** Opening Data under study block **

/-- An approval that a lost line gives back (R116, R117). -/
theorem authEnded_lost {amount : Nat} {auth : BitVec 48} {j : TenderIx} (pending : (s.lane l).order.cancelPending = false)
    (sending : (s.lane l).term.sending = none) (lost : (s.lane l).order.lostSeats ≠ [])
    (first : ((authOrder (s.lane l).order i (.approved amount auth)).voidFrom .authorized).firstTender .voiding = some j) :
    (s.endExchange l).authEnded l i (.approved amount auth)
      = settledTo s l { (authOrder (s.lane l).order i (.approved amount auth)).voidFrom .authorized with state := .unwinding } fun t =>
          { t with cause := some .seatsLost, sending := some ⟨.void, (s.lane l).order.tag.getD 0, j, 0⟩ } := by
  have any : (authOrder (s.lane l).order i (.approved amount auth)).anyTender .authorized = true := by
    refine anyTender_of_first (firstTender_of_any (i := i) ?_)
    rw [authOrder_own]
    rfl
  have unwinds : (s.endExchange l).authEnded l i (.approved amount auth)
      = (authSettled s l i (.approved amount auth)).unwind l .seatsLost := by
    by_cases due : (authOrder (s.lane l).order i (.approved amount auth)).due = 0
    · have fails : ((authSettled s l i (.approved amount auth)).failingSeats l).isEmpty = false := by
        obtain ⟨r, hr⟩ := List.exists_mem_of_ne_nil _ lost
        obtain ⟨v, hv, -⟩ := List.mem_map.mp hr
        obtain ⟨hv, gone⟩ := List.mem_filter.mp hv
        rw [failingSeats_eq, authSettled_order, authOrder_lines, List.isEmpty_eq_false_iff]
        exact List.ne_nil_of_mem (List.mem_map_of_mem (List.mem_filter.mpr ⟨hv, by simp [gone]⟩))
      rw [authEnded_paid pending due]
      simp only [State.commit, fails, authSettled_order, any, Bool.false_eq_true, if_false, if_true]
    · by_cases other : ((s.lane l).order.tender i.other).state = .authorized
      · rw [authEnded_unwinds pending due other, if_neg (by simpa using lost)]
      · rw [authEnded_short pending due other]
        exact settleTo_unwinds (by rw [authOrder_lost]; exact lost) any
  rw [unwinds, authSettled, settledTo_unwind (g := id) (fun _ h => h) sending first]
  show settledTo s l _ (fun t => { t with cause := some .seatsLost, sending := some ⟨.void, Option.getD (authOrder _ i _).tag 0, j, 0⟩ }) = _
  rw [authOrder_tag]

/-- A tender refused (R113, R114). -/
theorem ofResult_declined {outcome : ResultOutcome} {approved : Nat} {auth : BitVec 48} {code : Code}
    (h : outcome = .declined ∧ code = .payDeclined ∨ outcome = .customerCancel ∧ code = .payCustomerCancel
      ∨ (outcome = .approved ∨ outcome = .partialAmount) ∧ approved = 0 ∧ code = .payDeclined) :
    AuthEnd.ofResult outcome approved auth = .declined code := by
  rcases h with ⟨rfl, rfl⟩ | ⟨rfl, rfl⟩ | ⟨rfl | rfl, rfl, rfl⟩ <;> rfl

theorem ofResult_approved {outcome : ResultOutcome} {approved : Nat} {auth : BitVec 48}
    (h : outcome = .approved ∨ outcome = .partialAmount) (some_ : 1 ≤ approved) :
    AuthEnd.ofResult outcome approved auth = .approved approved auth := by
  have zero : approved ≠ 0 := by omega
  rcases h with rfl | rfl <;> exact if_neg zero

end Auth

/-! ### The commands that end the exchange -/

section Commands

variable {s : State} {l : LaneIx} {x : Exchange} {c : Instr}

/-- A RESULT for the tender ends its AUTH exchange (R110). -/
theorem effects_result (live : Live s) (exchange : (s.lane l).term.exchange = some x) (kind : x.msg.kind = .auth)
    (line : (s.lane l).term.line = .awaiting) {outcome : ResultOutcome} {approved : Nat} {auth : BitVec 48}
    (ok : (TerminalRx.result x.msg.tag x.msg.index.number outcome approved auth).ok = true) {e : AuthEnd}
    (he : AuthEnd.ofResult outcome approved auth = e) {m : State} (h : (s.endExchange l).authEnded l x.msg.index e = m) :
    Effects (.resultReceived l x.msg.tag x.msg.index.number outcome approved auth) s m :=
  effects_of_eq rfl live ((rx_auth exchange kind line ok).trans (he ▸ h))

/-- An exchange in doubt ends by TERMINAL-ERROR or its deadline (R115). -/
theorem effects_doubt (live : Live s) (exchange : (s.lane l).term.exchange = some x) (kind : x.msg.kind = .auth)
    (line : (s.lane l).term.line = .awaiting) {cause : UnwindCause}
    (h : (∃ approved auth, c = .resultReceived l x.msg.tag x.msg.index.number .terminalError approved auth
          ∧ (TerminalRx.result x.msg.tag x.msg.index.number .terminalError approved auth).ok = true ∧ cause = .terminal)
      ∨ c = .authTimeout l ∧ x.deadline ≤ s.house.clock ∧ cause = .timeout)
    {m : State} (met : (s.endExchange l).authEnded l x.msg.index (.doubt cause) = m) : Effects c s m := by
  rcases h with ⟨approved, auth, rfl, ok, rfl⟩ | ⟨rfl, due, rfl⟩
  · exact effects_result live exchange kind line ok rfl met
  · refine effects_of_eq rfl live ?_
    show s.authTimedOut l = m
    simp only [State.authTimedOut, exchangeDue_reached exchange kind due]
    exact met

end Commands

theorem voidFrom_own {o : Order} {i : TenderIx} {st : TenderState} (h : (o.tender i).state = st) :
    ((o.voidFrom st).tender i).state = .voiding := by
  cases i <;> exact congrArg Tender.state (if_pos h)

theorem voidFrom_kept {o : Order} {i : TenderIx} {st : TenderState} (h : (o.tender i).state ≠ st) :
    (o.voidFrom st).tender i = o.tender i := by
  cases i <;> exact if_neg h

** Closing Data under study block **
** Opening Data under study block **

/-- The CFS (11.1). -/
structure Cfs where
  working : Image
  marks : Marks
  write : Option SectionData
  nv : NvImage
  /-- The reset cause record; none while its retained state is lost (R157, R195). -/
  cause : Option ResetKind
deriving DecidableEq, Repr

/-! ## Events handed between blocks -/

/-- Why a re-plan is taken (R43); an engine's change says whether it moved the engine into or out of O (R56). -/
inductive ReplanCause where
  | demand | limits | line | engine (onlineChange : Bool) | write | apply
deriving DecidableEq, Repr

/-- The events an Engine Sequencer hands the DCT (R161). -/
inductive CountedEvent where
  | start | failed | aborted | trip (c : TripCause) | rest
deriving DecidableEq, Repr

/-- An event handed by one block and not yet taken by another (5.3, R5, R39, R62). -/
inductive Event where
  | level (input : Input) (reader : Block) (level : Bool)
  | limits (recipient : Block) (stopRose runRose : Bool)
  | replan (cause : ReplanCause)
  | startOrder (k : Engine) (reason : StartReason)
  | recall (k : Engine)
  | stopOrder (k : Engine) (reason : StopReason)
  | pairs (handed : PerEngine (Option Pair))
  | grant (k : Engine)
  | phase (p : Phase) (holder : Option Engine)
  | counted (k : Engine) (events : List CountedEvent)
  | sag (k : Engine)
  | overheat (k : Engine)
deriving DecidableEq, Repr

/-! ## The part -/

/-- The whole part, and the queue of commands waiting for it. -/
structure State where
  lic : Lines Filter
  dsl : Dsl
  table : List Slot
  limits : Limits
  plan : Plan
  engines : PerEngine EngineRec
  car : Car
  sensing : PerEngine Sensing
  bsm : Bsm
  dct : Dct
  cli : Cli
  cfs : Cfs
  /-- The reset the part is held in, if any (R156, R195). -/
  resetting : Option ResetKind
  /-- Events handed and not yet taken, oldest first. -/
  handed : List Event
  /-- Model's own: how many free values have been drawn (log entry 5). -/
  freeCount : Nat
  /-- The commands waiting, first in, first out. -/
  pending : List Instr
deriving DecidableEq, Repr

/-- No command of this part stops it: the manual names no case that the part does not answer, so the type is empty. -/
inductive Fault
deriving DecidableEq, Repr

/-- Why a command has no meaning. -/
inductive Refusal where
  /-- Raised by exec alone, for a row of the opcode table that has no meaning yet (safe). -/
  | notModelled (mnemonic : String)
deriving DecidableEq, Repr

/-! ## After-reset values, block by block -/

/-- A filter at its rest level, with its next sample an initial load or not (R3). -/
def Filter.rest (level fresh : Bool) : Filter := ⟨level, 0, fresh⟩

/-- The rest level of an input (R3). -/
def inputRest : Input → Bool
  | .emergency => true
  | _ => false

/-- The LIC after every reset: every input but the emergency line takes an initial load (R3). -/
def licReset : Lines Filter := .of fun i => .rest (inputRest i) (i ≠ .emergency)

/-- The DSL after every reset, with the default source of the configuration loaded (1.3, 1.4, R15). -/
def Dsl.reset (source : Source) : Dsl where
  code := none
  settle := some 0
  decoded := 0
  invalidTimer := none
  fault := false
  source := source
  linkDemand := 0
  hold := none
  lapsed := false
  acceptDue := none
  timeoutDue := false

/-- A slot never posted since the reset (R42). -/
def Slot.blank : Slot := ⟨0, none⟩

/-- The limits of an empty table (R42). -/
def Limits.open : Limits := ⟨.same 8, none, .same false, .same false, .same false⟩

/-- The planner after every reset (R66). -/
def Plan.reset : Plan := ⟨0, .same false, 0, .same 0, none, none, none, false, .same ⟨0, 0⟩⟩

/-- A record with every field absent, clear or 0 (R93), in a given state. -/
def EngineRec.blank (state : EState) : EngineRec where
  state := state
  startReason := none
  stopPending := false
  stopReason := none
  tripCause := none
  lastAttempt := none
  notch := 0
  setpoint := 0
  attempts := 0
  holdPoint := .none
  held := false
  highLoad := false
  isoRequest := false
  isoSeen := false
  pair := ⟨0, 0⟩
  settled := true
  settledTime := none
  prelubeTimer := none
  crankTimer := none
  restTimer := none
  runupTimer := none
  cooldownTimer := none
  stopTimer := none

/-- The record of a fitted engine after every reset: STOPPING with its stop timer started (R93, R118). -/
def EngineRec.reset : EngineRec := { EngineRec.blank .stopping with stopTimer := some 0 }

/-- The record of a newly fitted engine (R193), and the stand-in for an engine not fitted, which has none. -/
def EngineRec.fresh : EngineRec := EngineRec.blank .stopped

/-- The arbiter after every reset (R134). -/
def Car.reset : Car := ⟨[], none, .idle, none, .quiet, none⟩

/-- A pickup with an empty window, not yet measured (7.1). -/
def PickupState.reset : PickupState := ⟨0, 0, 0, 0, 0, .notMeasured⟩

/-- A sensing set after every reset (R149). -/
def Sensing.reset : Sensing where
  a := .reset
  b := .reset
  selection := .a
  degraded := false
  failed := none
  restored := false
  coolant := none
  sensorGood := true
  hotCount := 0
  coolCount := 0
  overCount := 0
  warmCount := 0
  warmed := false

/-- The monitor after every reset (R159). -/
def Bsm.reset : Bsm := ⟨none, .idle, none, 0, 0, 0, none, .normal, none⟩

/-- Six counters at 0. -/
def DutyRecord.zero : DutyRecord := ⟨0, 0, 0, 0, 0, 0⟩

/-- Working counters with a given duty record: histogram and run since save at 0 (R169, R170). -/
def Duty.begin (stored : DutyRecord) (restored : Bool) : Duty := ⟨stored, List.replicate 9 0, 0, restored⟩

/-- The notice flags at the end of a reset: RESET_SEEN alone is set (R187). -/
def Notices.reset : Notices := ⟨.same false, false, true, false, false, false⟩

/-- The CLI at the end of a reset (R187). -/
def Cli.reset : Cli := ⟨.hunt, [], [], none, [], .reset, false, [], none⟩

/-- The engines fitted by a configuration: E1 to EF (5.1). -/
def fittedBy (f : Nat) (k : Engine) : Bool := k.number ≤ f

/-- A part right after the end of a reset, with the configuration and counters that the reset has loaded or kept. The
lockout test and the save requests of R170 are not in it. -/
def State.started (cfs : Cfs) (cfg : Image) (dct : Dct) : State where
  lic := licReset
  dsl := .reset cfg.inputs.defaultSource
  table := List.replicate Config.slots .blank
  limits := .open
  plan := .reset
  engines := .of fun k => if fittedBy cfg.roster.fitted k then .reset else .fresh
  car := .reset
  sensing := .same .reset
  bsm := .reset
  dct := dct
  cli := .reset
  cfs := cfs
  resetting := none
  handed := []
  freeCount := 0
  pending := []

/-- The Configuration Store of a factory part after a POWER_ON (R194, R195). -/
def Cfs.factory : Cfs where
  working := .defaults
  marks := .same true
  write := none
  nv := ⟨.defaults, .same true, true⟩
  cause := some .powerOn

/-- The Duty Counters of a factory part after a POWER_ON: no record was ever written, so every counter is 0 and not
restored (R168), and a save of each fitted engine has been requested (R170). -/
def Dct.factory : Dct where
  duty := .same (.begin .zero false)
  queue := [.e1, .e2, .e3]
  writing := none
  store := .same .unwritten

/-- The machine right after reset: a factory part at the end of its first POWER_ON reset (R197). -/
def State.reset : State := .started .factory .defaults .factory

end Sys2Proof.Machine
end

** Closing Data under study block **

Task requirements: The lines above, starting at the one with "cases i <;> exact congrArg" and ending at the one with "cases i <;> exact if_neg h", are the only ones to return, exactly as written.

Answer area:
  cases i <;> exact congrArg Tender.state (if_pos h)

theorem voidFrom_kept {o : Order} {i : TenderIx} {st : TenderState} (h : (o.tender i).state ≠ st) :
    (o.voidFrom st).tender i = o.tender i := by
  cases i <;> exact if_neg h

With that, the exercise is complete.